A eccezione di alcuni nemici di base, con caratteristiche in parte mutuate dal gioco precedente, fanno la loro comparsa alcuni avversari in grado di mescolare le carte in tavola e costringere il giocatore ad adottare un approccio leggermente più strategico del solito, specialmente se si sceglie la modalità più impegnativa. Le boss fight, sebbene non siano molte, risultano essere quasi tutte ben congegnate e avvincenti, con quella finale che rappresenta un fulgido esempio del meglio che The Evil Within 2 è in grado di offrire.

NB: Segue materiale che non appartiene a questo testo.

-- ==== Sys2Proof/Certificates/Slice0/Obligations.lean ====
section
/-! DEFINITION. The statements for the provers. Each docstring names the rule of spec/ it formalises. -/

open Sys2Proof Sys2Proof.Machine

/-! ## Encoding -/

/-- 30_encoding.md R72, R73, R79: decoding the word of a well-formed command gives the command back, every operand at
every value its field admits. -/
def Obligations.DecodeOfEncodeIsTheCommand : Prop :=
  ∀ i : Instr, i.wellFormed = true → decode (encode i) = .ok i

/-- The other direction: a word that decodes is the encoding of what it decodes to, which is well-formed; no bit of the
word is dropped. -/
def Obligations.EncodeOfDecodedIsTheWord : Prop :=
  ∀ (w : Word64) (i : Instr), decode w = .ok i → i.wellFormed = true ∧ encode i = w

/-- 30_encoding.md R73: a word selects the one row whose `(cmd & mask) = match`; ILLEGAL_OP exactly when no row has the
opcode byte; RSV_NONZERO exactly when the row of the opcode byte has a reserved bit set. -/
def Obligations.WordSelectsItsOnlyRow : Prop :=
  ∀ w : Word64,
    (∀ i, decode w = .ok i ↔ ∃ o : Opcode, w &&& o.mask = o.matchWord ∧ i = o.operands w) ∧
      (∀ o o' : Opcode, w &&& o.mask = o.matchWord → w &&& o'.mask = o'.matchWord → o = o') ∧
        (decode w = .error .illegalOp ↔ ∀ o : Opcode, o.byte ≠ opField w) ∧
          (decode w = .error .rsvNonzero ↔
            ∃ o : Opcode, o.byte = opField w ∧ w &&& (o.mask &&& 0x00FFFFFFFFFFFFFF#64) ≠ 0#64)

/-- One word of each unit of 30_encoding.md R72, written out from the encodings of R73, decodes to the command it stands
for (the words are those of 95_test_vectors.md). -/
def Obligations.WordsOfTheSpecDecodeToTheirCommands : Prop :=
  decode 0x0100000000000000#64 = .ok .clearErr ∧
    decode 0x1080030A00000000#64 = .ok (.setPixel 3 10 .white) ∧
      decode 0x148000000A020100#64 = .ok (.drawBitmap 0 0 10 2 0x0100 .white) ∧
        decode 0x2280040301010000#64 = .ok (.fillRect 4 3 1 1 .white) ∧
          decode 0x30000A1400000000#64 = .ok (.setCursor 10 20) ∧
            decode 0x4000000000000001#64 = .ok (.init true) ∧ decode 0x1001000000000000#64 = .error .rsvNonzero

/-! ## The step and the rejected words -/

/-- 10_state.md R36: in the engine's turn, step takes the word of PENDING and is exec of the command it decodes to; around
exec, PENDING is emptied, and the model's own fields forget the raced source bytes and count the command (log entry 4).
BUSY is as exec leaves it (log entry 7). The same holds for the word that withFetchWord places (log entry 9). -/
def Obligations.StepExecutesThePendingCommand : Prop :=
  (∀ (s : State) (w : Word64) (i : Instr) (rest : List Move) (t : State),
      s.pending = some w → decode w = .ok i → EnginesTurn s rest → exec i { s with schedule := rest } = .next t →
        step s = .next { t with pending := none, srcRace := [], commandCount := t.commandCount + 1 }) ∧
    ∀ (s : State) (w : Word64) (i : Instr) (t : State),
      decode w = .ok i → exec i { s with pending := some w, busy := true } = .next t →
        step (s.withFetchWord 64 w.toNat) =
          .next { t with pending := none, srcRace := [], commandCount := t.commandCount + 1 }

/-- 30_encoding.md R75: an unassigned opcode is not executed; dispatch records code 1 if ERR is 0 and nothing else of the
FBP changes but PENDING, which is emptied (60_exceptions.md R155). -/
def Obligations.IllegalOpcodeOnlyRecordsItsCode : Prop :=
  ∀ (s : State) (w : Word64) (rest : List Move),
    s.pending = some w → EnginesTurn s rest → (∀ o : Opcode, o.byte ≠ opField w) →
      step s = .next
        { s with
          schedule := rest
          err := if s.err = 0#4 then 1#4 else s.err
          pending := none
          srcRace := []
          commandCount := s.commandCount + 1 }

/-- 30_encoding.md R74: a command with a reserved-must-be-zero bit set is not executed; dispatch records code 2 if ERR is 0
and the command has no other effect. -/
def Obligations.ReservedBitOnlyRecordsItsCode : Prop :=
  ∀ (s : State) (w : Word64) (o : Opcode) (rest : List Move),
    s.pending = some w → EnginesTurn s rest → o.byte = opField w → w &&& o.rsvMask ≠ 0#64 →
      step s = .next
        { s with
          schedule := rest
          err := if s.err = 0#4 then 2#4 else s.err
          pending := none
          srcRace := []
          commandCount := s.commandCount + 1 }

/-! ## Control and bit-packer commands

Each command's statement gives the words of its row (SelectedBy), and then that it answers a next state, which one, and
so what it leaves unchanged: everything not named. -/

/-- 44_control.md R150: only the all-zero word is a NOP, any other word with its opcode has a reserved bit set, and NOP
changes nothing. -/
def Obligations.NopChangesNothing : Prop :=
  decode 0#64 = .ok .nop ∧ (∀ w : Word64, opField w = 0x00#8 → w ≠ 0#64 → decode w = .error .rsvNonzero) ∧
    ∀ s : State, exec .nop s = .next s

/-- 44_control.md R151: CLEAR_ERR sets ERR to 0 and changes nothing else; a malformed one has a reserved bit set. -/
def Obligations.ClearErrZeroesErr : Prop :=
  decode 0x0100000000000000#64 = .ok .clearErr ∧
    (∀ w : Word64, opField w = 0x01#8 → w ≠ 0x0100000000000000#64 → decode w = .error .rsvNonzero) ∧
      ∀ s : State, exec .clearErr s = .next { s with err := 0#4 }

/-- 40_bitpacker.md R91, R89: SET_PIXEL writes the one bit of its pixel if the pixel is in range, keeps every other bit of
every byte, and out of range changes nothing at all. -/
def Obligations.SetPixelWritesOneBit : Prop :=
  SelectedBy 0xFF7F0000FFFFFFFF#64 0x1000000000000000#64
      (fun w => .setPixel (aField w).toNat (bField w).toNat (Colour.ofBit (kField w))) ∧
    ∀ (s : State) (x y : Nat) (c : Colour),
      (∃ t, exec (.setPixel x y c) s = .next t ∧ PaintedExactly s t (fun p => p = (x, y)) c) ∧
        (x ≥ s.cfg.width ∨ y ≥ s.cfg.height → exec (.setPixel x y c) s = .next s)

/-- 40_bitpacker.md R92: FILL sets every byte of the framebuffer to 0xFF or 0x00 and nothing else. -/
def Obligations.FillSetsEveryByte : Prop :=
  SelectedBy 0xFF7FFFFFFFFFFFFF#64 0x1100000000000000#64 (fun w => .fill (Colour.ofBit (kField w))) ∧
    ∀ (s : State) (c : Colour),
      ∃ t, exec (.fill c) s = .next t ∧ t = { s with fb := t.fb } ∧
        ∀ i, t.fbRead i = if i < s.cfg.fbLen then (if c = .white then 0xFF#8 else 0x00#8) else s.fbRead i

/-- 40_bitpacker.md R93: FILL gives the framebuffer that setting every in-range pixel gives. -/
def Obligations.FillPaintsEveryPixel : Prop :=
  ∀ (s : State) (c : Colour),
    ∃ t, exec (.fill c) s = .next t ∧ PaintedExactly s t (fun p => p.1 < s.cfg.width ∧ p.2 < s.cfg.height) c

/-- 40_bitpacker.md R94: RESULT after READ_PIXEL is 3 or 2 for an in-range White or Black pixel, 0 out of range; nothing
else changes. -/
def Obligations.ReadPixelReportsThePixel : Prop :=
  SelectedBy 0xFFFF0000FFFFFFFF#64 0x1200000000000000#64 (fun w => .readPixel (aField w).toNat (bField w).toNat) ∧
    ∀ (s : State) (x y : Nat),
      exec (.readPixel x y) s = .next
        { s with
          result :=
            if x < s.cfg.width ∧ y < s.cfg.height then
              (if (s.fbRead (x + y / 8 * s.cfg.width)).getLsbD (y % 8) then 3#32 else 2#32)
            else 0#32 }

/-- 40_bitpacker.md R95: RESULT after READ_BYTE is 0x100 plus the byte for an index below FB_LEN, else 0; nothing else
changes. -/
def Obligations.ReadByteReportsTheByte : Prop :=
  SelectedBy 0xFFFFFFFFFFFF0000#64 0x1300000000000000#64 (fun w => .readByte (eField w).toNat) ∧
    ∀ (s : State) (i : Nat),
      ∃ t, exec (.readByte i) s = .next t ∧ t = { s with result := t.result } ∧
        (i < s.cfg.width * s.cfg.height / 8 → t.result.toNat = 0x100 + (s.fbRead i).toNat) ∧
          (s.cfg.width * s.cfg.height / 8 ≤ i → t.result = 0#32)
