/-! ### clearErr -/

@[simp] theorem State.clearErr_fb : s.clearErr.fb = s.fb := rfl
@[simp] theorem State.clearErr_cursorX : s.clearErr.cursorX = s.cursorX := rfl
@[simp] theorem State.clearErr_cursorY : s.clearErr.cursorY = s.cursorY := rfl
@[simp] theorem State.clearErr_rotation : s.clearErr.rotation = s.rotation := rfl
@[simp] theorem State.clearErr_pstate : s.clearErr.pstate = s.pstate := rfl
@[simp] theorem State.clearErr_txBound : s.clearErr.txBound = s.txBound := rfl
@[simp] theorem State.clearErr_err : s.clearErr.err = 0#4 := rfl
@[simp] theorem State.clearErr_busy : s.clearErr.busy = s.busy := rfl
@[simp] theorem State.clearErr_pending : s.clearErr.pending = s.pending := rfl
@[simp] theorem State.clearErr_cmd0 : s.clearErr.cmd0 = s.cmd0 := rfl
@[simp] theorem State.clearErr_cmd1 : s.clearErr.cmd1 = s.cmd1 := rfl
@[simp] theorem State.clearErr_result : s.clearErr.result = s.result := rfl
@[simp] theorem State.clearErr_outq : s.clearErr.outq = s.outq := rfl
@[simp] theorem State.clearErr_src : s.clearErr.src = s.src := rfl
@[simp] theorem State.clearErr_cfg : s.clearErr.cfg = s.cfg := rfl
@[simp] theorem State.clearErr_fbEpoch : s.clearErr.fbEpoch = s.fbEpoch := rfl
@[simp] theorem State.clearErr_commandCount : s.clearErr.commandCount = s.commandCount := rfl
@[simp] theorem State.clearErr_srcRace : s.clearErr.srcRace = s.srcRace := rfl
@[simp] theorem State.clearErr_schedule : s.clearErr.schedule = s.schedule := rfl
@[simp] theorem State.clearErr_hostStuck : s.clearErr.hostStuck = s.hostStuck := rfl
@[simp] theorem State.clearErr_hostReads : s.clearErr.hostReads = s.hostReads := rfl
@[simp] theorem State.clearErr_accepted : s.clearErr.accepted = s.accepted := rfl

/-! ### raiseCmdError -/

@[simp] theorem State.raiseCmdError_fb (e : CmdError) : (s.raiseCmdError e).fb = s.fb := rfl
@[simp] theorem State.raiseCmdError_cursorX (e : CmdError) : (s.raiseCmdError e).cursorX = s.cursorX := rfl
@[simp] theorem State.raiseCmdError_cursorY (e : CmdError) : (s.raiseCmdError e).cursorY = s.cursorY := rfl
@[simp] theorem State.raiseCmdError_rotation (e : CmdError) : (s.raiseCmdError e).rotation = s.rotation := rfl
@[simp] theorem State.raiseCmdError_pstate (e : CmdError) : (s.raiseCmdError e).pstate = s.pstate := rfl
@[simp] theorem State.raiseCmdError_txBound (e : CmdError) : (s.raiseCmdError e).txBound = s.txBound := rfl
@[simp] theorem State.raiseCmdError_err (e : CmdError) : (s.raiseCmdError e).err = recordErr s.err e := rfl
@[simp] theorem State.raiseCmdError_busy (e : CmdError) : (s.raiseCmdError e).busy = s.busy := rfl
@[simp] theorem State.raiseCmdError_pending (e : CmdError) : (s.raiseCmdError e).pending = none := rfl
@[simp] theorem State.raiseCmdError_cmd0 (e : CmdError) : (s.raiseCmdError e).cmd0 = s.cmd0 := rfl
@[simp] theorem State.raiseCmdError_cmd1 (e : CmdError) : (s.raiseCmdError e).cmd1 = s.cmd1 := rfl
@[simp] theorem State.raiseCmdError_result (e : CmdError) : (s.raiseCmdError e).result = s.result := rfl
@[simp] theorem State.raiseCmdError_outq (e : CmdError) : (s.raiseCmdError e).outq = s.outq := rfl
@[simp] theorem State.raiseCmdError_src (e : CmdError) : (s.raiseCmdError e).src = s.src := rfl
@[simp] theorem State.raiseCmdError_cfg (e : CmdError) : (s.raiseCmdError e).cfg = s.cfg := rfl
@[simp] theorem State.raiseCmdError_fbEpoch (e : CmdError) : (s.raiseCmdError e).fbEpoch = s.fbEpoch := rfl
@[simp] theorem State.raiseCmdError_commandCount (e : CmdError) :
    (s.raiseCmdError e).commandCount =
      s.commandCount := rfl
@[simp] theorem State.raiseCmdError_srcRace (e : CmdError) : (s.raiseCmdError e).srcRace = s.srcRace := rfl
@[simp] theorem State.raiseCmdError_schedule (e : CmdError) : (s.raiseCmdError e).schedule = s.schedule := rfl
@[simp] theorem State.raiseCmdError_hostStuck (e : CmdError) : (s.raiseCmdError e).hostStuck = s.hostStuck := rfl
@[simp] theorem State.raiseCmdError_hostReads (e : CmdError) : (s.raiseCmdError e).hostReads = s.hostReads := rfl
@[simp] theorem State.raiseCmdError_accepted (e : CmdError) : (s.raiseCmdError e).accepted = s.accepted := rfl
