/-- The one pixel of a single coordinate. -/
theorem onList_singleton {x y : Nat} {p : Nat × Nat} : OnList [((x : Int), (y : Int))] p ↔ p = (x, y) := by
  simp [OnList, Prod.ext_iff]

/-- Settles O10: the one coordinate is painted, or lies outside the panel. -/
theorem setPixelWritesOneBit : Obligations.SetPixelWritesOneBit := by
  refine ⟨selectedBy_row .setPixel, fun s x y c => ⟨⟨_, rfl, ?_⟩, fun hout => ?_⟩⟩
  · exact (paintedExactly_paint s _ c).congr fun _ _ _ => onList_singleton
  · have hrange : ¬s.cfg.InRange (x : Int) (y : Int) := by rintro ⟨-, -, hx, hy⟩; omega
    exact congrArg Host.Outcome.next (State.paint_singleton_of_not_inRange hrange c)

/-! ### FILL -/

/-- FILL's byte holds eight pixels of the colour (40_bitpacker.md R92). -/
theorem getLsbD_fillByte (c : Colour) {b : Nat} (hb : b < 8) : c.fillByte.getLsbD b = c.isWhite := by
  cases c with
  | black => exact BitVec.getLsbD_zero
  | white => exact (BitVec.getLsbD_allOnes (v := 8)).trans (decide_eq_true hb)

/-- Filling with a colour's byte paints every in-range pixel (40_bitpacker.md R93). -/
theorem paintedExactly_fillFb (s : State) (c : Colour) :
    PaintedExactly s (s.fillFb c.fillByte) (fun p => p.1 < s.cfg.width ∧ p.2 < s.cfg.height) c := by
  refine ⟨rfl, fun i b hb => ⟨fun hin => ?_, fun hout => ?_⟩⟩
  · obtain ⟨hi, -⟩ := hin
    rw [fbRead_fillFb, if_pos hi, getLsbD_fillByte c hb]
  · have hi : ¬i < s.cfg.fbLen := fun hi => hout ⟨hi, pixelOfBit_inRange s.cfg hi hb⟩
    rw [fbRead_fillFb, if_neg hi]

/-- Settles O11: every byte below FB_LEN is the colour's. -/
theorem fillSetsEveryByte : Obligations.FillSetsEveryByte := by
  refine ⟨selectedBy_row .fill, fun s c => ⟨_, rfl, rfl, fun i => ?_⟩⟩
  have hbyte : c.fillByte = if c = .white then 0xFF#8 else 0x00#8 := by cases c <;> rfl
  rw [fbRead_fillFb, hbyte]

/-- Settles O12: every bit below FB_LEN is that of an in-range pixel. -/
theorem fillPaintsEveryPixel : Obligations.FillPaintsEveryPixel :=
  fun s c => ⟨_, rfl, paintedExactly_fillFb s c⟩

/-! ### READ_PIXEL and READ_BYTE -/

/-- The valid bit is set and the pixel is bit 0 (40_bitpacker.md R94). -/
theorem pixelResult_eq (white : Bool) : pixelResult white = if white then 3#32 else 2#32 := by
  cases white <;> rfl

/-- Settles O13: RESULT is the valid bit and the pixel. -/
theorem readPixelReportsThePixel : Obligations.ReadPixelReportsThePixel := by
  refine ⟨selectedBy_row .readPixel, fun s x y => ?_⟩
  simp only [exec, execReadPixel, pixelResult_eq]
  rfl

/-- The valid bit stands above the byte (40_bitpacker.md R95). -/
theorem toNat_byteResult (b : Byte) : (byteResult b).toNat = 0x100 + b.toNat := by
  have hb : b.toNat < 2 ^ 8 := b.isLt
  have happend : (1#1 ++ b).toNat = 1 <<< 8 + b.toNat := by
    rw [BitVec.toNat_append, ← Nat.shiftLeft_add_eq_or_of_lt hb]
    rfl
  rw [byteResult, BitVec.toNat_setWidth, happend]
  omega

/-- Settles O14: RESULT is the valid bit and the byte, or 0. -/
theorem readByteReportsTheByte : Obligations.ReadByteReportsTheByte := by
  refine ⟨selectedBy_row .readByte, fun s i => ⟨_, rfl, rfl, fun hi => ?_, fun hi => if_neg (not_lt.2 hi)⟩⟩
  exact (congrArg BitVec.toNat (if_pos hi)).trans (toNat_byteResult _)

/-! ### DRAW_BITMAP -/

/-- DRAW_BITMAP's points are the set source bits (40_bitpacker.md R96). -/
theorem onList_bitmapPoints {read : Nat → Byte} {x y w h src : Nat} {p : Nat × Nat} :
    OnList (bitmapPoints x y w h ((bitmapReads w h src).map read)) p ↔ OnBitmap read x y w h src p := by
  refine ⟨onBitmap_of_mem_bitmapPoints, ?_⟩
  rintro ⟨i, j, hi, hj, rfl, hset⟩
  have hbyte : (j, i / 8) ∈ bitmapBytes w h := mem_bitmapBytes.2 ⟨hj, by simp only [byteWidth]; omega⟩
  have hcolumn : i ∈ natRange (8 * (i / 8)) (min (8 * (i / 8) + 7) (w - 1)) := mem_natRange.2 (by omega)
  rw [OnList, bitmapPoints_reads]
  exact List.mem_flatMap.2 ⟨_, hbyte, List.mem_filterMap.2 ⟨i, hcolumn, if_pos hset⟩⟩

section
variable {s : State} {x y : Nat} (w h src : Nat) (c : Colour)

/-- DRAW_BITMAP from an origin out of range does nothing, and reads nothing (40_bitpacker.md R97). -/
theorem exec_drawBitmap_of_outOfRange (hout : x ≥ s.cfg.width ∨ y ≥ s.cfg.height) :
    exec (.drawBitmap x y w h src c) s = .next s :=
  congrArg Host.Outcome.next (if_pos hout)

/-- DRAW_BITMAP from an in-range origin paints the points of the bytes read (40_bitpacker.md R97). -/
theorem exec_drawBitmap_of_inRange (hin : x < s.cfg.width ∧ y < s.cfg.height) :
    exec (.drawBitmap x y w h src c) s =
      .next (s.paint (bitmapPoints x y w h ((bitmapReads w h src).map s.srcRead)) c) :=
  congrArg Host.Outcome.next (if_neg (by omega))

end
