-- ==== Sys2Proof/Laws/PowerUp.lean ====
section
/-! SUPPORT. The power-up draw: its frame buffer is in its form, and one reset cycle ends it
(70_reset_and_hazards.md R190, R192). -/

namespace Sys2Proof.Machine

theorem Fsm.ofBits_code (f : Fsm) : Fsm.ofBits f.code = f := by cases f <;> decide

theorem powerUpFB_wf (k n : Nat) : (powerUpFB k n).wf = true := by
  induction n with
  | zero => rfl
  | succ n ih => exact Memory.write_wf ih

theorem powerUpFB_read {k n a : Nat} (h : a < n) : (powerUpFB k n).read a = Config.powerUpByte k a := by
  induction n with
  | zero => omega
  | succ n ih =>
    unfold powerUpFB
    by_cases ha : a = n
    · subst a; exact Memory.read_write_same (powerUpFB_wf k n)
    · rw [Memory.read_write_other ha, ih (by omega)]

/-- One reset cycle takes every power-up draw to ResetState. -/
theorem powerUp_reset (c : Config) (k : Nat) (v : Bool) (w : Word) (is : List Input) :
    step (State.powerUp c k (⟨true, v, w⟩ :: is)) =
      .next (resetEdge (State.powerUp c k is)) := rfl

end Sys2Proof.Machine
end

Non mancano scene cruente, situazioni in cui la prospettiva del giocatore sarà completamente messa in subbuglio e nemmeno quel senso di appagamento che un seguito decisamente più convincente dell’opera prima è in grado di dare. Le musiche sono sempre efficaci nell’accompagnare le diverse fasi di gioco, con parti acute di violino e rumori liquidi, suoni talvolta ovattati, altre volte più sinuosi, striscianti e avvolgenti.
Tecnicamente The Evil Within 2 riesce a mantenere una buona solidità del frame rate, tranne nei primi secondi in cui viene ricaricata una partita e vi trovate nel bel mezzo della città. Lo STEM Engine, derivato dall’id Tech 5, assicura una buona stabilità, ma presenta anche qualche incertezza nel caricamento dei diversi strati di texture e di alcuni elementi degli scenari all’aperto. Molto buona è invece la modellazione poligonale dei personaggi principali, mentre è evidente quanto alcuni elementi, sempre nelle fasi in esterna, siano stati realizzati in modo un po’ approssimativo.
Al di là di queste piccole imperfezioni, non esiste davvero nessun motivo per cui dobbiate lasciarvi scappare The Evil Within 2, che rappresenta un instant classic, un passo in avanti per il franchise e un’avventura che gli amanti degli action/survival horror – e non solo – ameranno.
La data di uscita di
The Evil Within 2
è fissata per venerdì 13 ottobre su PS4, PC, Xbox One.
– Storia e avventura molto solide e convincenti
– Sparite quasi del tutto le fasi di sbarramento e le incertezze del predecessore
– Ottima struttura di gioco e grande gestione della progressione, con ritmi ben calcolati
– Le fasi sandbox all’aperto non convincono del tutto
– Nelle aree esterne si perde un po’ di dettaglio
– Incertezze nel caricamento delle texture, qualche sbavatura grafica
Nonostante sia macchiato da un paio di fasi sandbox poco convincenti, The Evil Within 2 è un prodotto solido e in grado di raggiungere anche punte di eccellenza. Grazie a una storia che approfondisce il personaggio principale, la sua famiglia e un paio di comprimari, all’eliminazione di quei momenti che poco avevano convinto nel titolo precedente, e a una struttura di gioco più organizzata e in grado di coinvolgere e assorbire il giocatore, l’opera di Tango Gameworks riesce a fare centro e a rafforzare il franchise, che potrebbe ulteriormente aprirsi a ulteriori e interessanti idee.